August 13th, 2006 at 3:44 pm
pot kettle black?
How have i degraded anyones view point? Or are you assuming i have due to the fact i disagree? The only view point i feel like insulting is the one that makes someone feel like its ok to look down at others due to disagreement. Oh well.
August 13th, 2006 at 5:18 pm
Tony, I’m 73 and I’m convinced. I simply can’t be the only “elder” who has enough brains to read and think!
August 14th, 2006 at 5:02 pm
Believing the world is 6,000 years doesn’t make one evil, but it does make one ignorant. To the extent that multitudes of people disregard the discoveries of science we as a nation and civilizaton fail to progress. If we believe the world is flat voyages to other continents aren’t possible if we believe the earth is at the center of the universe voyages to other worlds aren’t possible. Think straight about biology is important as well, biology is having profound implications on how we live. What you don’t know can hurt you.
August 17th, 2006 at 6:49 pm
Having survived Catholic school (and turning into an atheist as a result), one of the things I’ve always noticed about the people that push the “6000 yr old Earth” take everything, and I mean EVERYTHING in the Bible as literal fact. The most obvious reason that comes to mind is that if you imagine it as a house of cards: if you “disprove” a particular item in the Bible, i.e. Noah’s Ark, age of Methusela, Adam & Eve, talking snakes, et al – then you have to remove a card. Remove enough cards and the credibility (house of cards) comes crashing down.

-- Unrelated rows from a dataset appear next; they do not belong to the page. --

/-- Whether pushes to a queue are pending for a pop of replay `r` (R168): an issued instruction of replay `r` or before that pushes it has not
retired, or a stream still has to issue one. -/
def Core.pending (k : Core) (q r : Nat) : Bool :=
  (k.jobs.any fun j => decide (j.pushQ = some q ∧ j.replay ≤ r)) || k.toPush false q r || k.toPush true q r

/-! ### Results -/

/-- The bytes of operand `i` of a job. -/
def Job.operand (j : Job) (i : Nat) : List Byte := match j.pops[i]? with | some p => p.got.flatten | none => []

/-- Bytes as beats, the last filled with zeros (R169). -/
def toBeats (bs : List Byte) : Nat → List (List Byte)
  | 0 => []
  | n + 1 => if bs.isEmpty then [] else padTo 64 0 (bs.take 64) :: toBeats (bs.drop 64) n

/-- Whether an earlier instruction of a job's engine has not retired. -/
def Core.behind (k : Core) (j : Job) : Bool := (k.jobs.takeWhile fun y => y.id ≠ j.id).any fun y => y.x && engineOf y.word = engineOf j.word

/-- The places of QC, QE and QW among the operands of an MMA. -/
def placeQC : Nat := 1
def placeQE (w : Nat) : Nat := if mAcc w then 2 else 1
def placeQW (w : Nat) : Nat := placeQE w + if mEsc w then 1 else 0

/-- Beats that a job has popped of operand `i`, and whether it has all of them. -/
def Job.popped (j : Job) (i : Nat) : Nat := match j.pops[i]? with | some p => p.got.length | none => 0
def Job.poppedAll (j : Job) (i : Nat) : Bool := match j.pops[i]? with | some p => p.done | none => true

/-- Whether an MMA has its activations and starting accumulators (R220 steps 1 and 2). -/
def Job.mmaBegun (j : Job) : Bool := j.poppedAll 0 && (!mAcc j.word || j.poppedAll placeQC)

/-- The column tile on which the array works. -/
def Job.mmaCol (j : Job) : Nat := j.units / mmaPerCol j.word

/-- QE beats that an MMA needs for its first `c` column tiles. -/
def Job.escNeed (j : Job) (c : Nat) : Nat :=
  if j.popped (placeQE j.word) < escMapBeats j.word then escMapBeats j.word else escBeats j.word c (j.operand (placeQE j.word))

/-- Whether the weights and escape entries of an MMA's first `c` column tiles are in the weight store (R220 step 4). -/
def Job.mmaFilled (j : Job) (c : Nat) : Bool :=
  let w := j.word
  (mKeep w || j.poppedAll (placeQW w) || decide (colBeats w c ≤ j.popped (placeQW w))) &&
    (!mEsc w || j.poppedAll (placeQE w) || decide (j.escNeed c ≤ j.popped (placeQE w)))

/-- Whether an MMA pops operand `i` now, by the steps of R220: weights and escape entries for the column tile on which the array works and
the one after it, the rest of QE once every output row is pushed. -/
def Core.mmaPops (k : Core) (j : Job) (i phase : Nat) : Bool :=
  let w := j.word
  let map := !mEsc w || j.poppedAll (placeQE w) || decide (escMapBeats w ≤ j.popped (placeQE w))
  if phase = 0 then (k.jobs.takeWhile fun y => y.id ≠ j.id).all fun y => decide (opc y.word ≠ opMMA) || y.formed
  else if k.behind j then false
  else if phase = 1 then j.poppedAll 0
  else if !j.mmaBegun then false
  else if phase = 2 then !map || decide (j.popped i < j.escNeed (j.mmaCol + 2)) || (j.formed && j.pushes.isEmpty)
  else map && decide (j.popped i < colBeats w (j.mmaCol + 2))

/-- The tiles that the array runs next (R226): how many without a check, and whether a sampled one follows them. The array stops at the end of
the column tile, and before a sampled tile while the check buffer holds two. -/
def Core.mmaSpan (k : Core) (rate : Nat) (j : Job) : Nat × Bool :=
  let m := mmaPerCol j.word * (j.mmaCol + 1) - j.units
  match tilesBefore rate k.tiles with
  | none => (m, false)
  | some n => if m ≤ n then (m, false) else (n, decide (k.checks.length < 2))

Its not that they WON’T believe the evidence…they CAN’T believe it…because if they do…”Well hell, if THAT’s wrong in the Bible, what ELSE is wrong?” and the cards come crashing down.
My favorite topic to throw at the “Have you been saved?” idiots on my front porch is to ask them how many human diseases can they think of…and then ask them how all those sick people survived on an Ark for weeks on end. Because, after all, according to them, God had a really bad hair day and killed 99.999% of the world’s human population with a flood – who ELSE would they catch the disease from, eh?

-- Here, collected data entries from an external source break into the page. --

/-- COMMIT: pages with tokens become present, other reserved frames are released, and the sequence is ACTIVE. -/
def execCommit (d c : Nat) (s : State) : Outcome State Fault Refusal :=
  .next (s.kvServe d c 3 (some 1) fun q m r s =>
    if r.windowed ∧ q.n ≠ r.reserved then s.kvDone q 5 0x006A
    else if !r.windowed && decide (r.reserved < q.n) then s.kvDone q 3 0x0002
    else
      let s := (s.reservedFor q.seq).foldl (fun s f =>
        let pg : PageId := ⟨q.seq, s.fd f 2 2, s.fd f 0x0E 2 % 4096⟩
        if r.windowed ∨ pg.index < (q.n + 255) / 256 then (s.setFd f 0 1 2).setEntry pg (wordPresent f) 0 0 else s.reclaim f) s
      let r := s.seqRow m q.seq
      ((s.setRow r 0 4 q.n).setRow r 4 1 2).kvDone q 0 0)

/-- The frames that a waiting request holds pinned. -/
def State.waitPins (s : State) (d c : Nat) : List Nat := (s.kv.waits.filter fun w => w.d = d && w.c = c).flatMap (·.pins)

/-- Source pages that a SHARE waits for brought nearer: present ones pinned, and the prefetches of spilled ones asked for; whether each can get
a frame. -/
def State.gatherPages (s : State) (q : KvReq) (pages : List PageId) : State × Bool :=
  (pages.foldl (fun s pg =>
    let w := s.entryWord pg
    if !enPresent w || (s.waitPins q.d q.c).contains (enFrame w) then s
    else match s.pin (enFrame w) with
      | some t => t.onKv fun x => { x with waits := x.waits ++ [⟨q.d, q.c, q.pointer, [enFrame w]⟩] }
      | none => s) s).askPages pages

/-- SHARE: once every source page stands in a frame, pinned, the sequence opens with a reference to each (DESIGN CHOICE log 41). -/
def execShare (d c : Nat) (s : State) : Outcome State Fault Refusal :=
  .next (s.kvServe d c 4 (some 0) fun q m r s =>
    let src := s.seqRow m q.aux
    let pages := (List.range m.planes).flatMap fun p => (List.range ((q.n + 255) / 256)).map fun i => (⟨q.aux, p, i⟩ : PageId)
    if src.length < q.n then s.kvDone q 3 0x0002
    else if src.windowed then s.kvDone q 5 0x006A
    else if pages.any fun pg => enPoison (s.entryWord pg) then s.kvDone q 4 0x0020
    else
      let a := s.gatherPages q pages
      let s := a.1
      if !a.2 then s.kvDone q 5 0x0063
      else if pages.any fun pg => s.entryWord pg = wordSpilled then (if s.kv.unreachable then s.kvDone q 5 0x0050 else s)
      else if pages.any fun pg => !enPresent (s.entryWord pg) then s
      else
        match s.openRow m r src.flags src.pagesMax 0 src.home q.n q.n 2 with
        | none => s.kvDone q 5 0x0068
        | some s =>
          (pages.foldl (fun s pg =>
            let f := enFrame (s.entryWord pg)
            (s.addRef f).setEntry { pg with seq := q.seq } (wordPresent f) 0 0) s).kvDone q 0 0)

/-- FREE. -/
def execKvFree (d c : Nat) (s : State) : Outcome State Fault Refusal :=
  .next (s.kvServe d c 5 none fun q _ _ s => (s.freeSeq q.seq).kvDone q 0 0)

/-- PREFETCH: the prefetch of every spilled page begins. Pages without a frame wait for a spill, and the request with them; where no spill
can free one it is REFUSED, reason 0x0063 (R312) (DESIGN CHOICE log 41). -/
def execKvPrefetch (d c : Nat) (s : State) : Outcome State Fault Refusal :=
  .next (s.kvServe d c 6 (some 2) fun q m r s =>
    let pages := seqPages m r q.seq
    let a := s.askPages pages
    if !a.2 then a.1.kvDone q 5 0x0063
    else if pages.any a.1.kv.wanted.contains then a.1
    else a.1.kvDone q 0 0)

/-! ### Routines that streams call (R316) -/

/-- A KV routine ends with a status: an OCALL's pushes nothing. -/
def State.kvRoutineEnds (s : State) (d c : Nat) (x : Call) (status : Nat) : State :=
  if x.source = 0 ∧ status = 0 then s.routinePushes d c [] else s.routineEnds d c status

/-- A KV routine's step. -/
def State.kvRoutine (s : State) (d c id : Nat) (f : Call → State → State) : State :=
  match (s.core d c).routine with
  | some x => if x.id = id ∧ x.source ≠ 2 then f x s else s
  | none => s

/-- A failure with a status that no rule states. -/
def State.kvRoutineFails (s : State) (d c : Nat) (x : Call) : State :=
  let f := s.fresh
  f.2.kvRoutineEnds d c x (1 + f.1 % 4095)

/-- The BANK descriptor of a frame (R256, R260): the model's vectors, keys and values of every head, in the order of the rows. -/
def frameDesc (m : KvModel) (addr : Nat) : List Byte :=
  leBytes 1 2 ++ leBytes 1 m.fmt ++ leBytes 1 2 ++ leBytes 5 0 ++ leBytes 8 addr ++ leBytes 3 (m.dim - 1) ++ leBytes 3 (512 * m.h - 1) ++
    List.replicate 42 0

/-- Whether an accepted transfer that has not completed names a descriptor entry (R257). -/
def Core.entryBusy (k : Core) (e : Nat) : Bool :=
  (k.de0 ++ k.de1).any fun x =>
    x.walk.isNone && x.marker.isNone && (match field x.desc 0 1 with
      | 1 | 2 => decide (field x.desc 2 1 = e ∨ field x.desc 3 1 = e)
      | 3 => decide (field x.desc 2 1 = e ∨ field x.desc 3 1 = e ∨ field x.desc 4 1 = e)
      | 4 => decide (field x.desc 3 1 = e)
      | _ => false)

/-- The frame that a dynamic descriptor of a core pins unpinned. -/
def State.dropDynamic (s : State) (d c e : Nat) : State :=
  match mfind (s.core d c).dpins e with
  | some f => (s.unpin f).onCore d c fun k => { k with desc := mdel k.desc e, dpins := mdel k.dpins e }
  | none => s

/-- The first check of R262 that a frame's descriptor fails; its allocation is the frame's slot (DESIGN CHOICE log 58). -/
def State.frameDescBad (s : State) (f : Nat) (t : List Byte) : Option Nat :=
  let z := tReach t
  let lo := (tBase t : Int) + z.1
  if descFieldBad t then some 0x0040
  else if !descFormatOk t then some 0x0041
  else if !descShapeOk t true then some 0x0042
  else if !descAlignOk t (some (tBase t)) then some 0x0043
  else if !(decide (s.frameAddr f ≤ lo ∧ lo + (z.2 - z.1) ≤ s.frameAddr f + s.slotLen f)) then some 0x0044
  else none

/-- KV_FRAME_DESC: the page's frame is pinned, once it is present, and an entry describes it after the checks of R262, whose code is the
status of a failure (R256). A poisoned page is status 0x020, an unreachable one 0x050, and one that can get no frame 0x063 (DESIGN CHOICE
log 39). -/
def execKvFrameDesc (d c : Nat) (s : State) : Outcome State Fault Refusal :=
  .next (s.kvRoutine d c 0x102 fun x s =>
    let pg : PageId := ⟨bits x.arg 63 48, bits x.arg 47 32, bits x.arg 27 16⟩
    let e := bits x.arg 7 0
    match s.modelOf pg.seq with
    | none => s.kvRoutineFails d c x
    | some m =>
      let r := s.seqRow m pg.seq
      let w := s.entryWord pg
      if e < 0xC0 ∨ r.state = 0 ∨ m.planes ≤ pg.plane ∨ r.pagesMax ≤ pg.index ∨ w = 0 then s.kvRoutineFails d c x
      else if enPoison w then s.kvRoutineEnds d c x 0x020
      else if w = wordSpilled ∧ s.kv.unreachable then s.kvRoutineEnds d c x 0x050
      else if !enPresent w then (match s.askPage pg with | some s => s | none => s.kvRoutineEnds d c x 0x063)
      else if (s.core d c).entryBusy e then s
      else if let some why := s.frameDescBad (enFrame w) (frameDesc m (s.frameAddr (enFrame w))) then s.kvRoutineEnds d c x why
      else
        match (s.walk d (c / 16) pg).2.pin (enFrame w) with
        | none => s
        | some s =>
          ((s.dropDynamic d c e).onCore d c fun k => { k with
            desc := mput k.desc e (frameDesc m (s.frameAddr (enFrame w)))
            dpins := mput k.dpins e (enFrame w) }).kvRoutineEnds d c x 0)

/-- KV_RELEASE_DESC: once no accepted transfer names the entry, it is invalid and its frame unpinned (DESIGN CHOICE log 39). -/
def execKvReleaseDesc (d c : Nat) (s : State) : Outcome State Fault Refusal :=
  .next (s.kvRoutine d c 0x103 fun x s =>
    if (s.core d c).entryBusy (bits x.arg 7 0) then s else (s.dropDynamic d c (bits x.arg 7 0)).kvRoutineEnds d c x 0)

/-- KV_POST_STEP: the notice at ARG is posted to the slot that follows it, of a cluster of the own die; a slot whose receiver is no attention
sequencer, or a refused post, fails (DESIGN CHOICE log 39). -/
def execKvPostStep (d c : Nat) (s : State) : Outcome State Fault Refusal :=
  .next (s.kvRoutine d c 0x104 fun x s =>
    let b := (s.core d c).cc.bytes x.arg 18
    let slot := field b 16 2
    if 4 ≤ slot / 256 ∨ bindRecv (s.binding d (slot / 256) (slot % 256)) ≠ 1 then s.kvRoutineFails d c x
    else match s.post (senderCc d c) d (slot / 256) (slot % 256) (field b 0 8) (field b 8 4) with
      | (s, .ok) => s.kvRoutineEnds d c x 0
      | (s, _) => s.kvRoutineFails d c x)

/-! ### The ring logic's own operations -/

/-- A page of an open sequence of a model. -/
def State.pageIn (s : State) (model seq plane page : Nat) : Option (KvModel × SeqRow × PageId) :=
  match s.modelOf seq with
  | none => none
  | some m =>
    let r := s.seqRow m seq
    if m.addr = model ∧ r.state ≠ 0 ∧ plane < m.planes ∧ r.indexOf page < r.pagesMax then some (m, r, ⟨seq, plane, r.indexOf page⟩) else none

/-- FRAME_PIN (R310): only a frame IN_USE takes the pin. -/
def execFramePin (pool bank band slot : Nat) (s : State) : Outcome State Fault Refusal :=
  .next (match s.frameAt pool bank band slot with
    | some f => (s.pin f).getD s
    | none => s)

/-- FRAME_UNPIN (R317): a frame that is pinned loses one pin, and an ORPHAN its last one and itself. -/
def execFrameUnpin (pool bank band slot : Nat) (s : State) : Outcome State Fault Refusal :=
  .next (match s.frameAt pool bank band slot with
    | some f => if s.pinsOf f ≠ 0 then s.unpin f else s
    | none => s)

/-- COPY_ON_WRITE (R317). -/
def execCopyOnWrite (model seq plane page : Nat) (s : State) : Outcome State Fault Refusal :=
  .next (match s.pageIn model seq plane page with
    | some (m, r, pg) =>
      let w := s.entryWord pg
      if enPresent w ∧ 1 < s.refs (enFrame w) then (s.copyOnWrite m r.start page pg).getD s else s
    | none => s)

/-- LAB_INVALIDATE (R311). -/
def execLabInvalidate (model seq plane page : Nat) (s : State) : Outcome State Fault Refusal :=
  .next (match s.pageIn model seq plane page with
    | some (_, _, pg) => s.labInvalidate pg
    | none => s)

end Sys2Proof.Machine
end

The looks I get on that one are priceless…
August 18th, 2006 at 6:26 am
Phil, you say “I would think (and I sure do hope) that the stuff there is well outside the Republican mainstream of thought.” Sadly, as Mark Siefert says, it isn’t. (Though I’d love to get into a discussion with Mark about whether a person can be a supporter of market economies and still believe that there is a prominent place for government acting as a counterveiling force against the danger of too much power in the hands of corporations, but that’s for another place.)
I could point to commentators such as Malkin, Limbaugh, and the LGF crowd, or politicians such as Brownback, Tom Coburn, John Cornyn, and Ken Blackwell — for a truly scary example of what I can only call Christian Maoism, read his “Uncommon Sense” on the official website of the Ohio Sec. of State.

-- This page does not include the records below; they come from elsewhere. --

/-- Whether a frame's OP, DTYPE, REDOP and COUNT are those of this member's descriptor. -/
def Coll.agrees (c : Coll) (f : List Byte) : Bool := decide ((frPayload f).take 3 = c.desc.take 3 ∧ collHead f 4 4 = c.count)

/-- The member that sent a frame. -/
def State.collFrom (s : State) (c : Coll) (f : List Byte) : Option Nat := (s.collMembers c.group).findIdx? fun m => memberAddr m = frSrc f

/-- Whether a frame of the ring comes before its step, in phase and step order. -/
def Coll.early (c : Coll) (f : List Byte) : Bool :=
  c.op ≠ 4 && decide (collOpt f < 2) && decide (c.phase * 65536 + c.step < collOpt f * 65536 + frTag f) && c.agrees f

/-- Data words of a frame. -/
def collData (e : Nat) (f : List Byte) : List Nat := wordsOf e (collHead f 16 4) ((frPayload f).drop 64)

/-- A frame of a running collective acted on: an abort, a disagreement, the expected chunk or partial; anything else is dropped (DESIGN
CHOICE log 50). -/
def State.takeColl (s : State) (c : Coll) (f : List Byte) : State :=
  match s.collFrom c f with
  | none => s
  | some i =>
    if collOpt f = 3 then (s.sendAborts c (c.onward i)).endColl c 3 0x0080
    else if !c.agrees f then (s.sendAborts c c.neighbours).endColl c 3 0x0080
    else if c.op = 4 then
      (if collOpt f = 2 ∧ c.children.contains i = true ∧ c.kids.contains i = false then
         let c' := { c with kids := c.kids ++ [i], part := c.part.merge 12 (recordPartial c.count ((frPayload f).drop 64)) }
         let s := s.onColl c fun _ => c'
         if c.children.all c'.kids.contains then s.mergeDone c' else s
       else s)
    else
      let e := if c.phase = 0 then 4 else c.esz
      let n := (c.chunk c.gets).2
      let first := collHead f 12 4
      if i = (c.index + c.p - 1) % c.p ∧ collOpt f = c.phase ∧ frTag f = c.step % 65536 ∧ collHead f 8 4 = c.gets ∧
          first + collHead f 16 4 ≤ n ∧ (c.got.all fun x => decide (x.1 ≠ first)) = true then
        let c' := { c with got := c.got ++ [(first, collData e f)] }
        let s := s.onColl c fun _ => c'
        if (c'.got.map (·.2.length)).sum = n then s.chunkDone c' else s
      else s

/-- The first waiting frame of a die that can be acted on: one whose collective runs and whose step has come, behind no frame of a collective
that has not started (DESIGN CHOICE log 50). -/
def State.collReady (s : State) (d : Nat) : List CollFrame → Option CollFrame
  | [] => none
  | x :: xs =>
    if x.d ≠ d then s.collReady d xs
    else match s.collOf d x.bytes with
      | none => none
      | some c => if c.early x.bytes then s.collReady d xs else some x

/-- What waits in a die's collective buffer and can go on, acted on. -/
def State.drainColl (s : State) (d : Nat) : Nat → State
  | 0 => s
  | n + 1 =>
    match s.collReady d s.fab.collBuf with
    | none => s
    | some x =>
      let s := s.onFab fun y => { y with collBuf := dropFirst (· == x) y.collBuf }
      let s := s.freeBuffer x.from_ (frUnits x.bytes)
      (match s.collOf d x.bytes with
       | some c => (s.takeColl c x.bytes).drainColl d n
       | none => s)

/-- A COLL frame delivered to a die. -/
def State.recvColl (s : State) (d : Nat) (f : List Byte) (from_ : Option (Nat × Nat × Nat)) : State :=
  let s := s.onFab fun x => { x with collBuf := x.collBuf ++ [⟨d, f, from_⟩] }
  s.drainColl d s.fab.collBuf.length

/-! ### Starting (R423, R427) -/

/-- Whether a descriptor holds a reserved value or a nonzero reserved field (DESIGN CHOICE log 50). -/
def collBad (c : Coll) : Bool :=
  let hm := decide (c.op = 4)
  !decide (1 ≤ c.op ∧ c.op ≤ 4) ||
    !(if hm then decide (c.dtype = 6) else [4, 5, 6, 0xC].contains c.dtype) ||
    !(if c.op = 3 ∨ c.op = 4 then decide (c.redop = 0) else decide (c.redop ≤ 2)) ||
    (hm && !decide (1 ≤ c.count ∧ c.count ≤ 128)) ||
    (if hm then decide (0 < c.p ∧ c.p ≤ c.root) else decide (c.root ≠ 0)) ||
    decide (field c.desc 0x0E 1 / 2 ≠ 0 ∨ field c.desc 0x0F 1 ≠ 0 ∨ field c.desc 0x29 1 ≠ 0 ∨ field c.desc 0x2C 20 ≠ 0) ||
    !replyOk c.reply

/-- The bytes at SRC and at DST that a collective of P members uses. -/
def Coll.srcBytes (c : Coll) : Nat :=
  if c.op = 4 then (c.count + 2) * 4 else if c.op = 2 then c.p * c.count * c.esz else c.count * c.esz
def Coll.dstBytes (c : Coll) : Nat :=
  if c.op = 4 then (if c.index ≠ c.root then 0 else if c.norm then (c.count + 1) * 4 else (c.count + 2) * 4)
  else if c.op = 3 then c.p * c.count * c.esz else c.count * c.esz

/-- The first status of R427 that applies before a collective starts. -/
def State.collFault (s : State) (c : Coll) (member : Bool) : Option (Nat × Nat) :=
  if collBad c then some (3, 0x0002)
  else if !s.posterReaches c.sender c.src c.srcBytes || !s.posterReaches c.sender c.dst c.dstBytes then some (3, 0x0008)
  else if !member || (s.fab.colls.any fun y => y.d = c.d && y.group = c.group && y.collId = c.collId) then some (3, 0x0081)
  else if (s.collMembers c.group).any fun m => s.fab.down.contains m.module then some (5, 0x0050)
  else none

All of these are not considered wild fringe elements, but people within the mainstream of Republican ‘thinkers.’ (This has been one of the scariest of the changes over the past fifteen years, the melting away of the wall between the ‘fringe crazies’ and the ‘acceptable conservatives.’)
But I’ll make my point with just two words…
Ann Coulter.
Prup
August 18th, 2006 at 12:37 pm
My own take on the age of the Universe depends on the day of the week. Clearly, the Universe was created Last Thursday. God is lazy, and creates a one-light-week radius Universe every Thursday. Beats creating a 46 billion+ light year radius Universe even once. So, yes. God created the fossil record to ‘fool us’, and yes, God created WMAP.
I didn’t take the survey, because i couldn’t find a response that matched the TRUE age of the Universe very well.
If we still remember this survey next week, then God will have created it. It is not the work of humans. Who can fathom the mind of God?
September 7th, 2006 at 10:25 am
I really wonder why these people take the Bible literally?
I mean, I’m a Catholic, but I believe that the Bible is full of statements which we are not to take literally, like the 6000 year old Earth! Duh?!